“Gebe İnekler Dahi Haciz Edildi!”
CHP Niğde Milletvekili ve Tarım, Orman ve Köyişleri Komisyonu Üyesi Ömer Fethi Gürer, 2025 yılında çiftçi, besici, üretici gelir gider dengesi bozulması ile alın teri ile kazandığı varlıklarını haciz yoluyla kaybettiğini söyledi.
Tarım kesiminin bankalara olan borçlarının 1 trilyon 117 milyar lirayı bulduğunu belirten Gürer piyasa borçları ile bu rakamın arttığını, ürün rekolte kayıpları yanında girdi maliyetinin altında satış yapmak zorunda kalınca borçlarını ödeyemeyince icralık olduğunu söyledi.
Gürer, 2025 yılının ilk aylarından başlayarak icra uygulamalarında artış yaşandığını traktör, tarla, inek, keçi ve buğday hacizleri ile çiftçi, besicinin beli büküldüğünü belirtti.
Gürer, “Ekonomik kriz nedeniyle borçlarını ödeyemeyen çiftçi ve besicilerin kapısına icra dayandı, 2025 yılının ilk aylarında başlayan haciz işlemlerinin her ay artarak devam etti, üreticinin üretim ve gelir kapısına el konulması topraktan da, hayvancılıktan da soğuttu” dedi.
Gürer, “Araziler, traktörler ve hayvanlar icra daireleri ve mahkeme kararlarıyla haczediliyor. İlginç örnekler de var.

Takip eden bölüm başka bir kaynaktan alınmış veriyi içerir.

-- ==== Sys2Proof/Laws/State.lean ====
section
/-!
SUPPORT. One law per field of the state and per plain update of it, and what an accessor gives after the update of its
own part.
-/

namespace Sys2Proof.Machine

Yılın başlarında Tire İcra Dairesi tarafından el konulan 48 adet Holstein cinsi dişi sığırın içinde 8 gebe hayvan da bulunuyordu. Toplam piyasa değeri 6 milyon 375 bin TL olarak haciz kayıtlarına geçti. Daha önce traktörü de haczedilen çiftçi-besici, bu kez borçlarından dolayı hayvanlarına da el konuldu. Besicinin borcunun 9 milyon civarında olmasına rağmen traktör ve hayvanlarının toplam değeriyle bu borçtan fazla haciz yapılması, besiciyi daha da zor duruma düşürmüştür” diye konuştu.
İcra dosyaları
Ömer Fethi Gürer, “Üretici zaten yem, mazot, elektrik, ilaç ve veteriner masrafları altında eziliyor. Bu koşullarda bir de icra dosyalarıyla uğraşmak zorunda kalıyor. İktidarın görevi üreticiyi korumaktır; haciz memuru göndermek değil” ifadelerini kullandı.
“Hayvancılıkta sorunlar katlanıyor”
Gürer, “Hayvancılıkta da ithalata dayalı, yerli ırkı korumayan ve her yıl dışa bağımlılığı artıran bir süreç yaşanıyor. Haciz konulan hayvanlar da ithal hayvanlardan oluşuyor. Bu yıl içinde Tekirdağ’da Malta keçilerinin de haczedildiğine tanık olduk. Yıllardır uyarıyoruz; yem fiyatları kontrolsüz biçimde artıyor, üretici desteklenmiyor, ithalat politikaları yerli üretimi bitiriyor. Şimdi geldiğimiz noktada üreticinin ahırındaki hayvan bile icra memurlarıyla karşı karşıya” diye konuştu.
“Bu sistem sadece hayvanı değil, üreticiyi de tüketiyor”
Ömer Fethi Gürer, “Eskiden köylerde ahırdan süt, bereket, üretim çıkardı; günümüzde ise AKP iktidarlarının yanlış tarım politikalarının bedeli olarak üreticiye haciz tutanakları çıkıyor. Üreticiye destek değil, haciz gönderiliyor. Türkiye’de hayvancılık politikaları acilen gözden geçirilmelidir. Bu konuda kanun teklifi de verdim.
İcralar durdurulmalı; arazi, traktör ve hayvanlar haczedilmemelidir. Çiftçi ve besiciye kredi desteği sağlanarak üretimin devamı güvence altına alınmalıdır” dedi.